# Model Training

This document describes how to train a model with the awesome [TinyLlama](https://github.com/jzhang38/TinyLlama) codebase. And a large part of this README is borrowed from the TinyLlama README.

## Setup

You can choose to install the dependencies manually or use the provided Docker image. The Docker image is recommended for a hassle-free setup. If you choose to install the dependencies manually, please follow the instructions below.

### Installation Manually

You should install PyTorch with CUDA support, along with xformers and Flash-Attention 2.

#### Prerequisites

- CUDA 11.8 installed on your system

#### 1. Install PyTorch Nightly

First, you should install the nightly build of PyTorch with CUDA support:

```bash
pip install --index-url https://download.pytorch.org/whl/nightly/cu118 --pre 'torch>=2.1.0dev'
```

#### 2. Install Xformers

```bash
pip install -U xformers --index-url https://download.pytorch.org/whl/cu118
```

#### 3. Install Flash-Attention 2

Next, we'll install Flash-Attention 2 and its associated operators:

```bash
git clone https://github.com/Dao-AILab/flash-attention.git
cd flash-attention && \
    python setup.py install && \
    cd csrc/rotary && pip install . && \
    cd ../layer_norm && pip install . && \
    cd ../xentropy && pip install . && \ 
    cd ../.. && rm -rf flash-attention
```

#### 4. Install Remaining Dependencies

Finally, install the remaining required packages:

```bash
pip install -r requirements.txt tokenizers sentencepiece transformers wandb datasets huggingface_hub
```

> [!NOTE]
> The build process for Flash-Attention may take 5 minutes or more.
> If you encounter any issues, ensure your CUDA installation is correct and compatible with the PyTorch version you're installing.
> It's recommended to use a virtual environment for this installation to avoid conflicts with other Python packages.
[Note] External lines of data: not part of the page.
-- ==== Sys2Proof/Machine/Dispatch.lean ====
section
/-! DEFINITION. One arm per instruction: the meaning of each row of spec/opcode_table.json. -/

namespace Sys2Proof.Machine

def exec (i : Instr) (s : State) : Host.Outcome State Fault Refusal :=
  match i with
  | .init node => Sys2Proof.Machine.execInit node s
  | .set ch d => Sys2Proof.Machine.execSet ch d s
  | .send => Sys2Proof.Machine.execSend s
  | .get ch node => Sys2Proof.Machine.execGet ch node s
  | .illegalOp xx => Sys2Proof.Machine.execIllegalOp xx s
  | .illegalRsv op rsv => Sys2Proof.Machine.execIllegalRsv op rsv s
  | .rx data => Sys2Proof.Machine.execRx data s
  | .tx => Sys2Proof.Machine.execTx s
  | .reset => Sys2Proof.Machine.execReset s
  | .wireStart => Sys2Proof.Machine.execWireStart s
  | .wireNodeid n => Sys2Proof.Machine.execWireNodeid n s
  | .wireMask m => Sys2Proof.Machine.execWireMask m s
  | .wireData d => Sys2Proof.Machine.execWireData d s
  | .wireEsc => Sys2Proof.Machine.execWireEsc s

end Sys2Proof.Machine
end

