/-- R73: the response word holds the status code in bits `[2:0]`, 0 in bits `[7:3]`, then the bytes `r[j]`. -/
def Obligations.ResponseWordLayout : Prop :=
  ∀ (st : Status) (r : List Byte), ∃ low, responseWord ⟨st, r⟩ = low :: r ∧
    low.extractLsb' 3 5 = 0 ∧
    (low.extractLsb' 0 3 : BitVec 3) = (match st with
      | .ok => 0 | .busy => 1 | .invalidChannel => 2 | .invalidNode => 3 | .noData => 4 | .illegalCommand => 7)

/-! The store -/

/-- R160: GET of a node the store does not hold answers InvalidNode, whatever the channel. -/
def Obligations.GetOfUnknownNode : Prop :=
  ∀ (s : State) (ch node : Byte), s.cfg.N ≤ node.toNat →
    exec (.get ch node) s = .next (withResponse s .invalidNode (List.replicate s.cfg.smax 0))

/-- R161: GET of a channel that does not exist, of a node the store holds, answers InvalidChannel. -/
def Obligations.GetOfUnknownChannel : Prop :=
  ∀ (s : State) (ch node : Byte), node.toNat < s.cfg.N → s.cfg.C ≤ ch.toNat →
    exec (.get ch node) s = .next (withResponse s .invalidChannel (List.replicate s.cfg.smax 0))

/-- R162: GET of a channel whose validity bit is 0 answers NoData. -/
def Obligations.GetWithoutData : Prop :=
  ∀ (s : State) (ch node : Byte) (e : StoreEntry), node.toNat < s.cfg.N → ch.toNat < s.cfg.C →
    s.store[node.toNat]? = some e → e.valid.getLsbD ch.toNat = false →
    exec (.get ch node) s = .next (withResponse s .noData (List.replicate s.cfg.smax 0))

/-- R163: GET of a valid channel answers OK with the channel's stored bytes, then zeros up to `SMAX`, and writes nothing. -/
def Obligations.GetReadsTheChannel : Prop :=
  ∀ (s : State) (ch node : Byte) (e : StoreEntry), node.toNat < s.cfg.N → ch.toNat < s.cfg.C →
    s.store[node.toNat]? = some e → e.valid.getLsbD ch.toNat = true →
    ∃ r, exec (.get ch node) s = .next (withResponse s .ok r) ∧ r.length = s.cfg.smax ∧
      ∀ j < s.cfg.smax, r[j]? =
        some (if j < s.cfg.size ch.toNat then Memory.read e.payload (s.cfg.offset ch.toNat + j) else 0)

/-- R164: GET changes nothing, whatever its status: it only answers. -/
def Obligations.GetChangesNothing : Prop :=
  ∀ (s : State) (ch node : Byte), ∃ st r, exec (.get ch node) s = .next (withResponse s st r)

/-- R165: after a commit the node's validity mask is the frame's, so a channel that the mask leaves out is invalid, and one
it holds is not. -/
def Obligations.CommitReplacesValidity : Prop :=
  ∀ (s : State) (data : Byte), Inv s → completesFrame s data →
    ∃ t, exec (.rx data) s = .next t ∧
      (∃ e, t.store[s.rxNode.toNat]? = some e ∧ e.valid = s.rxMask) ∧
      ∀ ch : Byte, ch.toNat < s.cfg.C →
        (s.rxMask.getLsbD ch.toNat = false →
          exec (.get ch s.rxNode) t = .next (withResponse t .noData (List.replicate s.cfg.smax 0))) ∧
        (s.rxMask.getLsbD ch.toNat = true → ∃ r, exec (.get ch s.rxNode) t = .next (withResponse t .ok r))

/-! The decoder -/

/-- R132: in Idle the marker starts a frame and any other byte is ignored. -/
def Obligations.RxInIdle : Prop :=
  ∀ (s : State) (data : Byte), s.rxState = .idle →
    exec (.rx data) s = .next { s with
      rxIn := s.rxIn ++ [data], rxState := if data = 0xFF then .waitNodeId else .idle }

/-- R133: in WaitNodeId the marker restarts, a byte `>= N` drops, and any other byte is captured as the node id. -/
def Obligations.RxInWaitNodeId : Prop :=
  ∀ (s : State) (data : Byte), s.rxState = .waitNodeId →
    (data = 0xFF → exec (.rx data) s = .next { s with rxIn := s.rxIn ++ [data], rxState := .waitNodeId }) ∧
    (data ≠ 0xFF → s.cfg.N ≤ data.toNat →
      exec (.rx data) s = .next { s with rxIn := s.rxIn ++ [data], rxState := .idle }) ∧
    (data ≠ 0xFF → data.toNat < s.cfg.N →
      exec (.rx data) s = .next { s with rxIn := s.rxIn ++ [data], rxNode := data, rxState := .waitBitmask })

/-- R134: in WaitBitmask the marker restarts, a mask with a bit past the channels or with no bit drops, and any other is
captured with its payload length, the sum of its channels' sizes. -/
def Obligations.RxInWaitBitmask : Prop :=
  ∀ (s : State) (data : Byte), s.rxState = .waitBitmask →
    (data = 0xFF → exec (.rx data) s = .next { s with rxIn := s.rxIn ++ [data], rxState := .waitNodeId }) ∧
    (data ≠ 0xFF → 2 ^ s.cfg.C ≤ data.toNat ∨ data = 0 →
      exec (.rx data) s = .next { s with rxIn := s.rxIn ++ [data], rxState := .idle }) ∧
    (data ≠ 0xFF → data.toNat < 2 ^ s.cfg.C → data ≠ 0 →
      exec (.rx data) s = .next { s with
        rxIn := s.rxIn ++ [data]
        rxMask := data
        rxExpected := ((List.range s.cfg.C).map (fun i => if data.getLsbD i then s.cfg.size i else 0)).sum
        rxCount := 0
        rxState := .getData })

/-- R131: a byte other than the marker after a lone marker is handled as WaitBitmask handles it, with the node id kept. -/
def Obligations.LoneMarkerDemotesToWaitBitmask : Prop :=
  ∀ (s : State) (data : Byte), s.rxState = .gotSymbolPending → data ≠ 0xFF →
    exec (.rx data) s = exec (.rx data) { s with rxState := .waitBitmask } ∧
    ∃ t, exec (.rx data) s = .next t ∧ t.rxNode = s.rxNode ∧ t.rxBuf = s.rxBuf ∧ t.store = s.store

/-- R135: in GetData the marker opens the escape lookahead and is not stored. -/
def Obligations.MarkerInGetDataOpensLookahead : Prop :=
  ∀ s : State, s.rxState = .getData →
    exec (.rx 0xFF) s = .next { s with rxIn := s.rxIn ++ [0xFF], rxState := .gotSymbolPending }

/-- R136, R137, R138: before the last expected byte, a literal byte in GetData and the second marker of an escape pair are
each stored as one byte at `rx_count`, which goes up by one and does not wrap, and the decoder goes on collecting. -/
def Obligations.PayloadByteIsAppended : Prop :=
  ∀ (s : State) (data : Byte), Inv s →
    (s.rxState = .getData ∧ data ≠ 0xFF ∨ s.rxState = .gotSymbolPending ∧ data = 0xFF) →
    s.rxCount + 1 ≠ s.rxExpected →
    exec (.rx data) s = .next { s with
      rxIn := s.rxIn ++ [data], rxBuf := s.rxBuf.set s.rxCount data, rxCount := s.rxCount + 1, rxState := .getData }

/-- R138, R139: the last expected byte is stored and the frame commits in the same step: the node's validity mask is the
frame's, byte `L(mask)[k]` of its payload is `rx_buf[k]`, its other bytes and the other nodes are as they were. -/
def Obligations.LastByteCommitsTheFrame : Prop :=
  ∀ (s : State) (data : Byte), Inv s → completesFrame s data →
    ∃ store,
      exec (.rx data) s = .next { s with
        rxIn := s.rxIn ++ [data], rxBuf := s.rxBuf.set s.rxCount data, rxCount := s.rxCount + 1
        rxState := .idle, store := store } ∧
      store.length = s.store.length ∧
      (∀ n, n ≠ s.rxNode.toNat → store[n]? = s.store[n]?) ∧
      ∃ old new, s.store[s.rxNode.toNat]? = some old ∧ store[s.rxNode.toNat]? = some new ∧
        new.valid = s.rxMask ∧
        (∀ (k p : Nat), (positions s.cfg s.rxMask)[k]? = some p →
          some (Memory.read new.payload p) = (s.rxBuf.set s.rxCount data)[k]?) ∧
        (∀ p, p ∉ positions s.cfg s.rxMask → Memory.read new.payload p = Memory.read old.payload p)

/-- R141, R145: every byte in every state gives a next state, with no response, and touches only the Receive State and the
store. -/
def Obligations.RxAlwaysCompletesSilently : Prop :=
  ∀ (s : State) (data : Byte), ∃ st node mask buf count expected store,
    exec (.rx data) s = .next { s with
      rxIn := s.rxIn ++ [data], rxState := st, rxNode := node, rxMask := mask, rxBuf := buf, rxCount := count
      rxExpected := expected, store := store }
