-- ==== Sys2Proof/Laws/Exec.lean ====
section
/-! SUPPORT. The arms of `exec` as equations, what each instruction can do, and runs of instructions. -/

namespace Sys2Proof.Machine

variable {s t : State}

theorem answer_eq_withResponse (st : Status) (s : State) :
    answer st s = withResponse s st (List.replicate s.cfg.smax 0) := rfl

theorem respond_eq_withResponse (st : Status) (r : List Byte) (s : State) :
    respond st r s = withResponse s st r := rfl

theorem exec_init (node : Byte) : exec (.init node) s = .next (answer .ok { s with selfNodeId := some node }) := rfl

theorem exec_set_busy {ch : Byte} {d : List Byte} (h : s.txBusy = true) :
    exec (.set ch d) s = .next (answer .busy s) := by simp [exec, execSet, h]

theorem exec_set_unknown {ch : Byte} {d : List Byte} (h : s.txBusy = false) (hc : s.cfg.C ≤ ch.toNat) :
    exec (.set ch d) s = .next (answer .invalidChannel s) := by simp [exec, execSet, h, hc]

theorem exec_set_ok {ch : Byte} {d : List Byte} (h : s.txBusy = false) (hc : ch.toNat < s.cfg.C) :
    exec (.set ch d) s = .next (answer .ok (stageChannel ch.toNat d s)) := by
  simp [exec, execSet, h, Nat.not_le.mpr hc]

theorem exec_send_busy (h : s.txBusy = true) : exec .send s = .next (answer .busy s) := by simp [exec, execSend, h]

theorem exec_send_unset (h : s.txBusy = false) (hn : s.selfNodeId = none) :
    exec .send s = .fault .sendBeforeInit := by simp [exec, execSend, h, hn]

theorem exec_send_ok {id : Byte} (h : s.txBusy = false) (hn : s.selfNodeId = some id) :
    exec .send s = .next (answer .ok (startFrame id s)) := by simp [exec, execSend, h, hn]

theorem exec_rx (data : Byte) : exec (.rx data) s = .next (rxStep data s) := rfl

theorem exec_tx : exec .tx s = .next (txStep s) := rfl

/-- Everything a command can do: answer only, or one of INIT, SET and SEND accepted. -/
inductive CommandEffect (i : Instr) (s : State) : State → Prop where
  | answered (st : Status) (r : List Byte) (hl : r.length = s.cfg.smax)
      (hr : st ≠ .ok → r = zeros s.cfg.smax) : CommandEffect i s (respond st r s)
  | bound (n : Byte) (hi : i = .init n) : CommandEffect i s (answer .ok { s with selfNodeId := some n })
  | staged (ch : Byte) (d : List Byte) (hi : i = .set ch d) (hb : s.txBusy = false) (hc : ch.toNat < s.cfg.C) :
      CommandEffect i s (answer .ok (stageChannel ch.toNat d s))
  | started (id : Byte) (hi : i = .send) (hb : s.txBusy = false) (hn : s.selfNodeId = some id) :
      CommandEffect i s (answer .ok (startFrame id s))

@[simp] theorem getBytes_length {c : Config} {ch : Nat} {m : Memory} : (getBytes c ch m).length = c.smax := by
  simp [getBytes]

theorem answered_zeros {i : Instr} (st : Status) : CommandEffect i s (answer st s) :=
  .answered st _ (by simp) (fun _ => rfl)

theorem command_effect {i : Instr} (hc : isCommand i = true) (h : exec i s = .next t) : CommandEffect i s t := by
  cases i with
  | init node => rw [exec_init] at h; cases h; exact .bound node rfl
  | set ch d =>
    cases hb : s.txBusy with
    | true => rw [exec_set_busy hb] at h; cases h; exact answered_zeros _
    | false =>
      by_cases hch : ch.toNat < s.cfg.C
      · rw [exec_set_ok hb hch] at h; cases h; exact .staged ch d rfl hb hch
      · rw [exec_set_unknown hb (Nat.le_of_not_lt hch)] at h; cases h; exact answered_zeros _
  | send =>
    cases hb : s.txBusy with
    | true => rw [exec_send_busy hb] at h; cases h; exact answered_zeros _
    | false =>
      cases hn : s.selfNodeId with
      | none => rw [exec_send_unset hb hn] at h; cases h
      | some id => rw [exec_send_ok hb hn] at h; cases h; exact .started id rfl hb hn
  | get ch node =>
    simp only [exec, execGet] at h
    split at h
    · cases h; exact answered_zeros _
    · split at h
      · cases h; exact answered_zeros _
      · split at h
        · cases h; exact answered_zeros _
        · cases h; exact .answered _ _ (by simp) (by simp)
  | illegalOp xx => cases h; exact answered_zeros _
  | illegalRsv op rsv => cases h; exact answered_zeros _
  | rx data => cases hc
  | tx => cases hc
  | reset => cases hc
  | wireStart => cases hc
  | wireNodeid n => cases hc
  | wireMask m => cases hc
  | wireData d => cases hc
  | wireEsc => cases hc

/-- What the source offers is RX steps of the bytes that encode it (R83, R130). -/
theorem exec_receive {i : Instr} (hr : isReceive i = true) (smax : Nat) (s : State) :
    exec i s = .next (rxSteps (encode smax i).bytes s) := by
  cases i with
  | init node => cases hr
  | set ch d => cases hr
  | send => cases hr
  | get ch node => cases hr
  | illegalOp xx => cases hr
  | illegalRsv op rsv => cases hr
  | rx data => rfl
  | tx => cases hr
  | reset => cases hr
  | wireStart => rfl
  | wireNodeid n => rfl
  | wireMask m => rfl
  | wireData d => rfl
  | wireEsc => rfl

/-- The four kinds of instruction (R58). -/
theorem instr_kinds (i : Instr) : isCommand i = true ∨ isReceive i = true ∨ i = .tx ∨ i = .reset := by
  cases i <;> simp [isCommand, isReceive]

@[simp] theorem execAll_nil (s : State) : execAll [] s = .next s := rfl

theorem execAll_cons {i : Instr} {is : List Instr} (h : exec i s = .next t) :
    execAll (i :: is) s = execAll is t := by simp [execAll, h]

theorem execAll_cons_next {i : Instr} {is : List Instr} (h : execAll (i :: is) s = .next t) :
    ∃ u, exec i s = .next u ∧ execAll is u = .next t := by
  cases he : exec i s with
  | next u => exact ⟨u, rfl, by simpa [execAll, he] using h⟩
  | fault r => simp [execAll, he] at h
  | refused r => simp [execAll, he] at h

theorem execAll_append {as bs : List Instr} (h : execAll as s = .next t) :
    execAll (as ++ bs) s = execAll bs t := by
  induction as generalizing s with
  | nil => cases h; rfl
  | cons i as ih =>
    obtain ⟨u, h1, h2⟩ := execAll_cons_next h
    rw [List.cons_append, execAll_cons h1]; exact ih h2

theorem execAll_rx (bs : List Byte) (s : State) : execAll (bs.map .rx) s = .next (rxSteps bs s) := by
  induction bs generalizing s with
  | nil => rfl
  | cons b bs ih => rw [List.map_cons, execAll_cons (exec_rx b), ih, rxSteps_cons]

end Sys2Proof.Machine
end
If you need any further assistance or encounter any issues during the installation, please don't hesitate to ask for help.

## Wandb Integration

By default we use the wandb for collecting the data to avoid saving massive small models and logs on the local machine. If you want to use the wandb, you need to create an account on the [wandb](https://wandb.ai/site) and get the API key. Then you should set the following environment variable in both `pretrain_tinyllama_1m.sh` and `pretrain_tinyllama_1b.sh`:

```shell
# wandb project name, entity, and API key
export WANDB_PROJECT=YOUR_PROJECT_NAME
export WANDB_ENTITY=YOUR_WANDB_ENTITY
export WANDB_API_KEY=YOUR_WANDB_API_KEY
```

## Preprocess

Before training the model, you need to preprocess the data. We provide the easy-to-use script for preprocessing the data. You can use the following command to preprocess the data:

```shell
cd preprocess
bash run_preprocess.sh
```

By default you will first download the `regmix-data-sample` from the HuggingFace and then preprocess the data. The JSONL data will be saved in the `preprocess/<your_path>/regmix-data-sample` directory, and the preprocessed data will be saved in the `lit_dataset_regmix` directory.

## Train

After preprocessing the data, you can train the model using the following command:

```shell
./pretrain_tinyllama_1m.sh 1
```

The passed argument is the configuration index. After the setup described in [mixture_config](../mixture_config/), you should have 512 configurations for training the proxy models. You can change the configuration index to train different configurations. The training of 1M models should take around 20 minutes to finish on a single A100 GPU, which is pre-trained on 1B tokens.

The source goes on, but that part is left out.